= Leigh Lisker =

American linguist

Leigh Lisker (December 7, 1918 – March 24, 2006) was an eminent American linguist and phonetician. Most of his career was spent at the University of Pennsylvania, where he was a professor and then emeritus professor of linguistics. Dr. Lisker received his A.B. in 1941, with a major in German, his M.A. in 1946, and a Ph.D. in 1949 in linguistics. He was a major figure in phonetics, working both at the University of Pennsylvania and at Haskins Laboratories in New Haven, CT, where he was a senior scientist from 1951 until the end of his life. He collaborated with several phoneticians, principally Arthur S. Abramson . He is best known for his work, done mostly in conjunction with Abramson, on voice onset time. Dr. Lisker also made important contributions to Dravidian linguistics, including the book Introduction to Spoken Telugu (Telugu), and did research comparing phonetic and phonological perceptions on the part of linguistically naive and linguistically sophisticated speakers of different native language backgrounds. He conducted such studies in collaboration with Dr. Abramson of the University of Connecticut, Bh. Krishnamurti of University of Hyderabad, India, Adrian Fourcin of University College London, and Mario Rossi of the Institut de Phonétique at the Université de Provence, Aix-en-Provence.

==Selected publications==

- Lisker, L. Minimal cues for separating /w,r,l,y/ in intervocalic position. Word, 1957, 13, 257-267.

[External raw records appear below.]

/-- A register write on its way: the lanes of the mask take `vals`, word `part` of the value in each lane; `exact` gives shape and mark outright (LDSH). -/
structure RegWrite where
  n     : Nat
  part  : Nat
  mask  : Lanes
  vals  : LaneVec
  exact : Option Reg
  deriving DecidableEq, Repr

/-- A predicate write: the lanes of the mask take the bits of `vals` (R129). -/
structure PredWrite where
  n    : Nat
  mask : Lanes
  vals : Lanes
  deriving DecidableEq, Repr

/-- How a result comes back. -/
inductive ResultKind where
  | fixed                    -- R142: written at its cycle, no mark
  | variable                 -- R143: pending until it returns
  deriving DecidableEq, Repr

/-- An outstanding result of an instruction: its place in issue order, its PC, the registers it writes. `due` is the
quadrant cycle of the write where the spec fixes it, else the cycle before which it does not come back; `exactDue`
says which. -/
structure Result where
  seq      : Nat
  pc       : DWord
  kind     : ResultKind
  due      : Nat
  exactDue : Bool
  regs     : List RegWrite
  preds    : List PredWrite
  mods     : List (Nat × ModReg)
  reserve  : List Nat          -- registers for which a G-line is reserved (R137)
  err      : Option ErrMark
  waitsReqs : Bool             -- memory requests of this instruction must be served first
  statusRead : Bool            -- an RDSR of `$status`: waits for every earlier result (R75)
  held     : Bool              -- of a command kept over a pre-emption: it returns after the restore's TRET (log 10)
  deriving DecidableEq, Repr

/-- Where and why a gang is parked (R29, R143). -/
inductive Park where
  | marker                            -- a switch marker with results outstanding (R144)
  | joint (j phase : Nat) (ck : DWord) (time : Nat) (lanes : Lanes) (pc : DWord)
                                      -- a JWAIT on a phase that is not complete; CK as it leaves it, the time that takes (R265)
  | regx (j phase seq : Nat) (lanes : Lanes) (pc : DWord)   -- a REGX until its phase completes (R261)
  | walk                              -- a replayable fault, until the walk completes
  | sleep (wake : Nat)                -- SLEEP until a quadrant cycle
  | moving (req : Nat)                -- a store held by a MOVING granule
  | pending (codes : List Nat)        -- registers that are pending, by the operand codes of R151
  deriving DecidableEq, Repr

/-- The life of a gang (R28); a FREE gang slot holds no gang. -/
inductive Life where
  | ready
  | parked (p : Park)
  | stowing                 -- the stow handler has exited, acknowledgements outstanding (R379)
  | stowed
  | draining
  deriving DecidableEq, Repr

/-- A hold after FENCE, FENCEX, SEAL or UNSEAL (R224, R229): what must end first, and what is held until then. -/
structure Hold where
  before     : Nat            -- instructions of the gang issued before this place in issue order
  loads      : Bool           -- wait for their loads
  stores     : Bool           -- wait for their stores and atomics
  paths      : BitVec 8       -- wait for their commands on these paths (R106)
  holdLoads  : Bool           -- later loads are held
  holdStores : Bool           -- later stores are held
  holdEngine : Bool           -- later engine-class instructions are held
  acqs       : Bool           -- wait for their acquires (R95, R106)
  deriving DecidableEq, Repr

/-- One gang in its slot (R16, R28, R128, R230, R264, R267). -/
structure Gang where
  gid       : Nat
  team      : Nat
  gidx      : Nat
  quad      : Nat
  slot      : Nat
  life      : Life
  lanes     : List LaneState
  serial    : Bool
  gmax      : Nat
  regs      : List Reg
  preds     : List Lanes
  kregs     : List (List (BitVec 16))
  mods      : List ModReg
  latch     : List (Option Latch)
  status    : BitVec 7
  clears    : List (Nat × BitVec 7)   -- WRSRs of `$status` in issue order, for atomics still to be performed (R75)
  cause     : DWord
  epc       : DWord
  tval      : DWord
  tmask     : Word
  hnd       : Bool
  shadow    : Shadow
  ck        : DWord
  override  : Option Word
  results   : List Result
  nextIssue : Nat
  lastIssue : Nat             -- the device's count of issues at its last one (R36)
  issued    : Nat             -- instructions issued so far: the place in issue order
  holds     : List Hold
  marker    : Bool            -- a switch marker of this cycle, or of the park that holds the gang, is still to park it (R144)
  preempt   : Bool
  preempted : Bool            -- PREEMPT entry has been taken and the stow handler runs (R379)
  fromRestore : Bool          -- the next TRET reloads v0 to v3 and the trap registers (R382)
  frame     : DWord           -- virtual address of the gang's frame (R380)
  moff      : Nat             -- MOFF of the frame (R380): where the gang's matrix images begin in the team area
  entry     : Nat             -- place in issue order at which it took PREEMPT
  stopped   : Bool            -- debug stop (R424)
  withdrawn : Option DWord    -- PC of a secondary instruction withdrawn because it would trap (R170)
  admitted  : Nat             -- quadrant cycle of admission, for `$clock` (R131); of a STOWED gang `$clock` as it stands
  lastRate  : Word            -- the last effective local rate, which the work of a DRAINING gang uses (R54)
  formed    : Option (DWord × Lanes × List (Nat × Nat))  -- PC, lanes, lane addresses of an access that is to replay (R203)
  deriving DecidableEq, Repr

/-! ### Teams, grids and contexts (02, 06, 12, 20, 21) -/

/-- ST of a joint (R252). -/
inductive JointSt where
  | idle | open_ | broken
  deriving DecidableEq, Repr

/-- A REGX request of a phase (R261). -/
structure Regx where
  gidx    : Nat
  partner : Nat
  lines   : Nat
  give    : Bool
  gid     : Nat
  seq     : Nat
  deriving DecidableEq, Repr

/-- An entry of the arrival record (R258, R425): weight, phase, source kind (0 gang, 1 stager, 2 block engine, 3 nest,
4 array, 5 bank), the GIDX or stagger number, the STATUS, and ARR before it. -/
structure Arrival where
  weight : Nat
  phase  : Nat
  kind   : Nat
  number : Nat
  status : Nat
  arr    : Nat
  deriving DecidableEq, Repr

/-- The state of a joint: ST, N, ARR, PHASE, OUT (R252), the REGX requests of its phase (R261), its last sixteen
arrivals (R425). -/
structure Joint where
  st    : JointSt
  n     : Nat
  arr   : Nat
  phase : Nat
  out   : Nat
  regx  : List Regx
  arrivals : List Arrival
  deriving DecidableEq, Repr

/-- The race-check state of a 16-byte granule; EMPTY is not listed (R113). -/
inductive Race where
  | read (g : Nat)
  | readMany
  | write (g : Nat)
  deriving DecidableEq, Repr

/-- A 4 KiB block of a scratch section (R206). -/
structure Block where
  core    : Nat
  section_ : Nat
  block   : Nat
  deriving DecidableEq, Repr

/-- A kernel descriptor (R124). -/
structure Kernel where
  entry   : DWord
  trapv   : DWord
  rcen    : Bool
  rcj     : Nat
  joints  : Nat
  gmax    : Nat
  regs    : Nat
  teammax : Nat
  scratch : Nat
  deriving DecidableEq, Repr

/-- Context classes in the order of service (R36). -/
inductive Cls where
  | dl | hi | lo | bg
  deriving DecidableEq, Repr

/-- A context descriptor as read at creation (R373). -/
structure ContextDesc where
  groot   : DWord
  hroot   : DWord
  tvec    : DWord
  svec    : DWord
  rvec    : DWord
  save    : DWord
  saveLen : Nat
  ythr    : Nat
  vd      : Nat
  pmode   : Bool
  cklog   : Bool
  stowt   : Nat
  rlim    : DWord
  htab    : DWord
  elog    : DWord
  frec    : DWord
  deriving DecidableEq, Repr

/-- A context (R373, R375): its descriptor and where it lies, whether it has ended, the dropped launches (R366), the
save area handed out so far (R380), and whether the host holds its admission (R33). -/
structure Context where
  id      : Nat
  where_  : Nat
  desc    : ContextDesc
  ended   : Bool
  reason  : Nat
  dropped : Nat
  saveTop : Nat
  held    : Bool          -- boundary pre-emption by the host is in force (R33)
  deriving DecidableEq, Repr

/-- A team (R16, R22, R23, R252, R380): its gangs are those of `State.gangs` that name it. -/
structure Team where
  id       : Nat
  grid     : Nat
  index    : Nat
  size     : Nat
  cores    : List Nat
  blocks   : List Block         -- per core in order of place, the blocks of the core in order
  joints   : List Joint
  race     : List (Nat × Race)  -- granule number (address / 16) and state
  stowed   : Bool
  area     : Nat                -- offset of the team area in the save area (R380)
  overflow : Nat                -- where the command records from 128 on lie in it (R381)
  preempt  : Bool               -- instruction pre-emption in progress (R377)
  admitted : Nat                -- order of admission (R377: latest admitted first)
  colls    : List (Nat × Nat × Nat)  -- scope, tag, and how many collectives its gangs have issued there (R318)
  records  : List Nat           -- identifiers of its stopped commands (R378)
  late     : List (Nat × Nat × Nat × Nat)  -- arrivals of collectives held until the restore (R323): joint, weight (0: it breaks), bay, STATUS
  deriving DecidableEq, Repr

/-! ### Memory requests (05, 10, 23) -/

/-- The spaces of R86. -/
inductive Space where
  | scratch | device | tier2 | common | far
  | peer (id : Nat)
  deriving DecidableEq, Repr

/-- What a request does. -/
inductive ReqKind where
  | load
  | store
  | atomic (aop : Nat) (returns : Bool)
  | account                     -- an engine's access: its value effects are its chunk's, the controller counts it
  deriving DecidableEq, Repr

/-- One lane's part of a request: the place of its first byte in memory (log 4), its width, its data and comparison
value. -/
structure LaneAcc where
  lane : Nat
  key  : Nat
  data : Nat
  cmp  : Nat
  deriving DecidableEq, Repr

/-- A request that is not acknowledged (R213, R389, R399, R427). -/
structure Req where
  id      : Nat
  gid     : Nat
  team    : Nat
  ctx     : Nat
  own     : Nat                 -- OWN of the page (R374)
  seq     : Nat
  kind    : ReqKind
  ty      : Ty
  space   : Space
  channel : Nat                 -- memory channel of R387, else 0
  accs    : List LaneAcc
  acq     : Bool
  rel     : Bool
  who     : Nat                 -- requester number of R391
  cls     : Nat
  stamp   : Nat
  due     : Option Nat          -- scratchpad: quadrant cycle of the last pass (R209)
  quad    : Nat
  sent    : Nat                 -- UC when it left its requester (R403)
  served  : Bool                -- performed, its acknowledgement on the way
  deriving DecidableEq, Repr

/-- A SEAL (`close`) or UNSEAL of a gang that waits for the writes to its granules that are in flight (R112, R229). -/
structure Sealing where
  id       : Nat
  gid      : Nat
  granules : List Nat
  close    : Bool
  deriving DecidableEq, Repr

/-! ### Grids, pools and queues (02, 20) -/

/-- A grid (R20, R21, R358, R359, R362 to R365). A pool's own grid has no coordinates. -/
structure Grid where
  id       : Nat
  vd       : Nat
  seq      : Nat                -- SEQ of `$grid`
  ctx      : Nat
  cls      : Cls
  x        : Nat
  y        : Nat
  z        : Nat
  size     : Nat                -- team size T
  kernel   : Kernel
  span     : Nat                -- span in bytes (R205)
  deadline : Nat                -- DEADLINE (R358)
  pool     : Nat                -- CPOOL, 0 for none (R358, R363)
  next     : Nat                -- lowest unadmitted linear index
  fleet    : Nat
  coloc    : Bool               -- co-resident launch (R26)
  dmap     : Nat                -- dependence map, 0 for none
  carea    : Nat                -- completion area, 0 for none
  param    : List Byte          -- PARAM bytes 0 to PLEN − 1
  irq      : Option Nat         -- VEC when IRQ is set, of a child
  queue    : Option (Nat × Nat) -- host launch: the queue and the packet index
  child    : Bool               -- launched by a device program
  own      : Option Nat         -- POOLID of the pool whose grid it is
  packet   : Option (BitVec 512) -- a device launch that is created and not yet checked from the descriptor on (R367)
  retired  : Nat                -- teams retired
  failed   : Option Nat         -- a status the record is to report (R394)
  began    : Bool               -- its first team has been admitted (R365)
  yields   : Bool               -- its admission is stopped while a DL grid waits for its teams to retire (R381)
  bits     : List (Nat × Nat)   -- retired teams whose bit is still to be set (R32): the team's index, its last gang
  record   : Option (List Nat)  -- the requests by which its completion record is written, once it is (R359)
  deriving DecidableEq, Repr

/-- A continuation record in a basket (R249, R364): its 64 bytes, its arrival in microseconds of UC, its place in the
buffer. -/
structure PoolRec where
  bits    : BitVec 512
  arrived : Nat
  slot    : Nat
  deriving DecidableEq, Repr

/-- An open pool (R363, R364). `baskets` lists the nonempty baskets with their records, oldest first; `formed` are the
gangs formed and not yet admitted, as their lists of records. -/
structure Pool where
  vd      : Nat
  id      : Nat
  grid    : Nat
  rbuf    : Nat
  rcap    : Nat
  nfeed   : Nat
  flusht  : Nat
  fed     : Nat                 -- feeding grids that have completed
  baskets : List (Nat × List PoolRec)
  formed  : List (List PoolRec)
  deriving DecidableEq, Repr

/-- A packet that has started and not completed (R356, R357). -/
structure Packet where
  index : Nat
  bits  : BitVec 512
  deriving DecidableEq, Repr

/-- A physical host queue (R353 to R357): where its QCB lies, the shadow of bytes 0x40 to 0x7F, and the fields as the
device holds them. -/
structure Queue where
  q       : Nat
  qcb     : Nat
  shadow  : BitVec 512
  ring    : Nat
  log2n   : Nat
  head    : Nat
  tail    : Nat
  state   : Nat                 -- 0 STOP, 1 RUN, 2 ERROR
  ecode   : Nat
  dlmiss  : Word
  started : Nat                 -- packets started since the last reload
  packets : List Packet
  wait    : Option Packet       -- a WAIT whose condition does not hold yet
  deriving DecidableEq, Repr

/-- A child of a VD as LSTAT reads it (R368). -/
structure Child where
  seq     : Nat
  state   : Nat
  status  : Nat
  retired : Nat
  deriving DecidableEq, Repr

- Lisker, L. Linguistic segments, acoustic segments and synthetic speech. Language, 1957, 33, 370-374.
- Lisker, L., Cooper, F.S., & Liberman, A.M. The uses of experiment in language description. Word, 1962, 18, 82-106.

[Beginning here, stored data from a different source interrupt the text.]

/-- The lane of a set with the least key, the lowest on a tie (R232). -/
def Gang.minLane (g : Gang) (m : Lanes) : Option Nat :=
  (Lanes.toList m).foldl (fun acc l => match acc with
    | none => some l
    | some k => if (g.lane l).before (g.lane k) then some l else some k) none

/-- The PC of the live lanes with the minimum key, 0 when no lane is live. -/
def Gang.minPc (g : Gang) : DWord := match g.minLane g.live with | some l => (g.lane l).pc | none => 0#64

/-- Lane states at the first instruction of a handler: the live lanes move to the vector (R267). -/
def enterLanes (lanes : List LaneState) (vector : DWord) : List LaneState :=
  lanes.map fun x => if x.live then ⟨vector, 0, false, 0, true⟩ else x

/-- The gang after it has taken a trap (R267): the shadow, the trap registers, the lanes at the vector, no valid latch
entry, HND 1; the handler issues no earlier than 12 cycles after sampling. -/
def Gang.enterTrap (g : Gang) (vector : DWord) (iset : Lanes) (secondary : Bool) (epc : DWord) (t : Trap) (sample : Nat) :
    Gang :=
  { g with
    shadow := ⟨g.lanes, g.serial⟩
    cause := causeWord iset secondary t.cause
    epc := epc &&& 0x00FFFFFFFFFFFFFC#64
    tval := t.tval
    tmask := t.tmask
    lanes := enterLanes g.lanes vector
    serial := false
    latch := [none, none, none]
    hnd := true
    withdrawn := none
    formed := none
    nextIssue := max g.nextIssue (sample + 12) }

/-- The gang becomes DRAINING (R28) and keeps its effective local rate (R54). -/
def Gang.drain (g : Gang) (rate : Word) : Gang := { g with life := .draining, stopped := false, lastRate := rate }

/-! ### Logs (R422) -/

/-- The header of a log that lies in memory at an address. -/
def State.logHeader (s : State) (at_ : Nat) : LogHeader :=
  let rd := fun (o n : Nat) => s.devLoad (keyOf .device (at_ + o)) n
  ⟨BitVec.ofNat 64 (rd 0 8), BitVec.ofNat 32 (rd 8 4), BitVec.ofNat 32 (rd 12 4), BitVec.ofNat 64 (rd 16 8),
    BitVec.ofNat 32 (rd 24 4), BitVec.ofNat 32 (rd 28 4)⟩

/-- An error record of 32 bytes (R422; log 9 for the places of its fields). -/
def State.errorBytes (s : State) (kind status handle addr : Nat) (pc : DWord) : Nat :=
  s.ns.toNat + (s.sec.toNat % 2 ^ 32) * 2 ^ 32 + kind * 2 ^ 64 + status * 2 ^ 72 + handle * 2 ^ 80
    + (addr % 2 ^ 64) * 2 ^ 128 + pc.toNat * 2 ^ 192

/-- An error record into a context's error ring: the record at its index, then, with release, the index one further (R422). A ring of
no records takes none. -/
def State.logError (s : State) (ctx kind status handle addr : Nat) (pc : DWord) : State :=
  match s.context? ctx with
  | none => s
  | some c =>
    let h := s.logHeader c.desc.elog.toNat
    if h.elen = 0 then s
    else
      let s := s.post (dispatcherFor ctx) (h.ering.toNat + 32 * (h.eidx.toNat % h.elen.toNat)) 32
        (s.errorBytes kind status handle addr pc)
      s.postRel (dispatcherFor ctx) (c.desc.elog.toNat + 12) 4 ((h.eidx.toNat + 1) % 2 ^ 32)

/-- A memory event into the device log (R392, R393, R422). -/
def State.logDevice (s : State) (status addr : Nat) : State :=
  let h := s.devLog
  if h.elen = 0 then s
  else
    let s := s.post (dispatcherFor noCtx) (h.ering.toNat + 32 * (h.eidx.toNat % h.elen.toNat)) 32 (s.errorBytes 3 status 0 addr 0)
    { s with devLog := { s.devLog with eidx := h.eidx + 1 } }

/-! ### Context faults and tear-down -/

/-- Grids of a context admit no further team (R28, R366); those that are left without a team complete as torn down. -/
def Grid.stop (x : Grid) (status : Nat) : Grid :=
  { x with next := x.x * x.y * x.z, failed := match x.failed with | some f => some f | none => some status }

/-- The gang belongs to a context. -/
def State.gangIn (s : State) (ctx : Nat) (g : Gang) : Bool :=
  match s.gridOf g with | some x => x.ctx == ctx | none => false
/-- The grid of an identifier belongs to a context. -/
def State.gridIn (s : State) (ctx id : Nat) : Bool :=
  match s.grid? id with | some x => x.ctx == ctx | none => false

/-- The steps by which a place where commands run takes up what is next there (R290, R330). -/
def CmdPlace.next (p : CmdPlace) : List Instr :=
  match p with
  | .engine e => [.engineCommandStart e]
  | .matrix q => [.matrixCommandStart q .array, .matrixCommandStart q .move, .tstatResult q]
/-- Commands have left their places without ending: the commands behind them may start. -/
def State.freePlaces (s : State) (gone : List Cmd) : State := s.later ((gone.map (·.place)).eraseDups.flatMap CmdPlace.next)

/-- The stager of a gang (R290): ST0 for quadrants Q0 and Q1, ST1 for Q2 and Q3. -/
def stagerOf (g : Gang) : EngineId := .stager (2 * (g.quad / 4) + (g.quad % 4) / 2)
/-- The nest sequencer of a gang's core (R290). -/
def nestOf (g : Gang) : EngineId := .nest (g.quad / 4)
/-- The block engine of a gang's core (R290). -/
def blockOf (g : Gang) : EngineId := .block (g.quad / 4 % 16)
/-- The common-store sequencer of the gang's bay (R6, R312). -/
def bankOfGang (g : Gang) : EngineId := .bank (g.quad / 4 / 4)

/-- The place of a command after its gang has moved (R290, R312, R330, R382). -/
def CmdPlace.moved (p : CmdPlace) (g : Gang) : CmdPlace :=
  match p with
  | .engine (.stager _) => .engine (stagerOf g)
  | .engine (.nest _) => .engine (nestOf g)
  | .engine (.block _) => .engine (blockOf g)
  | .engine (.bank _) => .engine (bankOfGang g)
  | .engine (.moveLane _) => .engine (.moveLane g.quad)
  | .matrix _ => .matrix g.quad

/-- The tag of a slot that a TREST `.tile` sets (R337): FMT, SPC and SGD of the handle it has sampled (R282). -/
def tileTag (old : SlotTag) (k : Cmd) : SlotTag :=
  let h : BitVec 512 := match k.handles with | x :: _ => x.bits | [] => 0#512
  { old with valid := true, fmt := h.extractLsb' 90 6, spc := h.extractLsb' 85 2, scaled := decide (h.extractLsb' 82 3 = 0#3) }

/-- What a matrix command has set at its issue (R334, R337): a TREST `.tile` the tag of its slot, a TZERO the MODE of its
accumulator. -/
def State.setAtIssue (s : State) (k : Cmd) : State :=
  match k.place, k.op with
  | .matrix q, .trest => if k.x.sel = 0#4 then s.onSlot q k.x.x1.toNat (tileTag · k) else s
  | .matrix q, .tzero => s.onAcc q k.x.x1.toNat fun t => { t with mode := BitVec.ofNat 2 (k.x.sel.toNat + 1) }
  | _, _ => s
/-- Matrix commands leave their queue without having run: what they set at issue stands (R334). -/
def State.leaveTags (s : State) (gone : List Cmd) : State :=
  (gone.filter fun k => !k.ended && !k.kept).foldl State.setAtIssue s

- Lisker, L. & Abramson, A.S. A cross-language study of voicing in initial stops: acoustical measurements. Word, 1964, 20, 384-422.
- Lisker, L. & Abramson, A.S. Distinctive features and laryngeal control. Language, 1971, 47, 767-785.

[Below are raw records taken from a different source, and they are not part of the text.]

-- ==== Sys2Proof/Machine/Lanes.lean ====
section
/-!
DEFINITION. The shared form of an instruction that computes lane by lane (R171): its sources, its result in a register or
a predicate, its flags, and its latency on the scalar path or its own class (R136, R142).
-/
namespace Sys2Proof.Machine
open Sys2Proof

/-- An instruction that computes lane by lane: its operands with which of them are pairs, its immediate as an operand,
and the latency of its class (R142). -/
structure LaneForm where
  head : Head
  d : Operand
  a : Operand
  b : Operand
  c : Operand
  imm : Word
  wd : Bool
  wa : Bool
  wb : Bool
  wc : Bool
  lat : Nat

/-- The form of a three-field instruction; it has no operand C. -/
def formOf (x : Args) (wd wa wb : Bool) (lat : Nat) : LaneForm :=
  ⟨x.head, x.d, x.a, x.b, .zero, x.imm, wd, wa, wb, false, lat⟩
/-- The form of a one-source instruction. -/
def formOf1 (x : Args) (wd wa : Bool) (lat : Nat) : LaneForm :=
  ⟨x.head, x.d, x.a, .zero, .zero, x.imm, wd, wa, false, false, lat⟩
/-- The form of a four-source instruction: `imm` reads IMM[31:10] sign-extended (R153). -/
def formOf4 (x : Args4) (wd wa wb wc : Bool) (lat : Nat) : LaneForm :=
  ⟨x.head, x.d, x.a, x.b, x.c, x.imm.signExtend 32, wd, wa, wb, wc, lat⟩

/-- All sources are U: the scalar path takes any instruction of the integer, packed, float, conversion and residue
groups (R136). -/
def allU (f : LaneForm) (src : Src) : Bool :=
  src.isU f.a (if f.wa then 2 else 1) && src.isU f.b (if f.wb then 2 else 1) && src.isU f.c (if f.wc then 2 else 1)

/-- The source is U or A (R136). -/
def Src.affine (src : Src) (o : Operand) : Bool := !(src.shape o).isG
/-- Both registers of a pair are U or A (R136). -/
def Src.affinePair (src : Src) (o : Operand) : Bool :=
  src.affine o && (match o with | .v n => !(src.g.reg (n.toNat + 1)).shape.isG | _ => true)

/-- The latency of a form: 2 on the scalar path, which a full-width write with the right sources takes (R136, R142). DESIGN CHOICE
(log 32): the write of an instruction with a full write mask counts as full-width here even where an indexed D splits it over several
registers, which R136 leaves open. -/
def pathLatency (f : LaneForm) (mask : Lanes) (scalar : Bool) : Nat := if fullWidth mask && scalar then 2 else f.lat

/-- The result of lane ℓ. -/
def laneResult (f : LaneForm) (op : Nat → Nat → Nat → Res) (src : Src) (l : Nat) : Res :=
  op (src.val f.a f.wa l) (src.val f.b f.wb l) (src.val f.c f.wc l)

/-- The meaning of an instruction that writes D[ℓ] ← Op(A[ℓ], B[ℓ], C[ℓ]) in the lanes of the write mask (R171). -/
def laneBody (f : LaneForm) (scalar : LaneForm → Src → Bool) (op : Nat → Nat → Nat → Res) (c : Ictx) : Body :=
  let src := c.src f.imm
  .go { c.plan with
    regs := destWrites c f.d (if f.wd then 2 else 1) c.mask (fun l => (laneResult f op src l).val)
    flags := laneFlags c.mask (fun l => (laneResult f op src l).flags)
    timing := .fixed (pathLatency f c.mask (scalar f src)) }

/-- The meaning of an instruction that writes a lane predicate, 2 cycles after sampling (R142). -/
def predBody (f : LaneForm) (op : Nat → Nat → Bool × Flags) (c : Ictx) : Body :=
  let src := c.src f.imm
  let r := fun l => op (src.val f.a f.wa l) (src.val f.b f.wb l)
  .go { c.plan with
    preds := predWrites f.d c.mask (fun l => (r l).1)
    flags := laneFlags c.mask (fun l => (r l).2)
    timing := .fixed 2 }

/-- Perform a lane form for its instruction. -/
def laneOp (i : Instr) (f : LaneForm) (op : Nat → Nat → Nat → Res) (s : State) : Host.Outcome State Fault Refusal :=
  issue i f.head f.imm (laneBody f allU op) s
/-- Perform a lane form whose scalar path takes more shapes than U (R136). -/
def laneOpA (i : Instr) (f : LaneForm) (scalar : LaneForm → Src → Bool) (op : Nat → Nat → Nat → Res) (s : State) :
    Host.Outcome State Fault Refusal :=
  issue i f.head f.imm (laneBody f scalar op) s
/-- Perform a lane form that writes a predicate. -/
def predOp (i : Instr) (f : LaneForm) (op : Nat → Nat → Bool × Flags) (s : State) : Host.Outcome State Fault Refusal :=
  issue i f.head f.imm (predBody f op) s

end Sys2Proof.Machine
end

- Lisker, L. On time and timing in speech. In T.A. Sebeok (Ed.), Current Trends in Linguistics, Vol. 12, The Hague: Mouton, 1974, 2387-2418.
- Lisker, L. The pursuit of invariance in speech signals. JASA, 1985, 77, 1199-1202.
- Lisker, L. "Voicing" in English: A catalogue of acoustic features signaling /b/ versus /p/ in trochees. Language and Speech, 1986, 29, 3-11.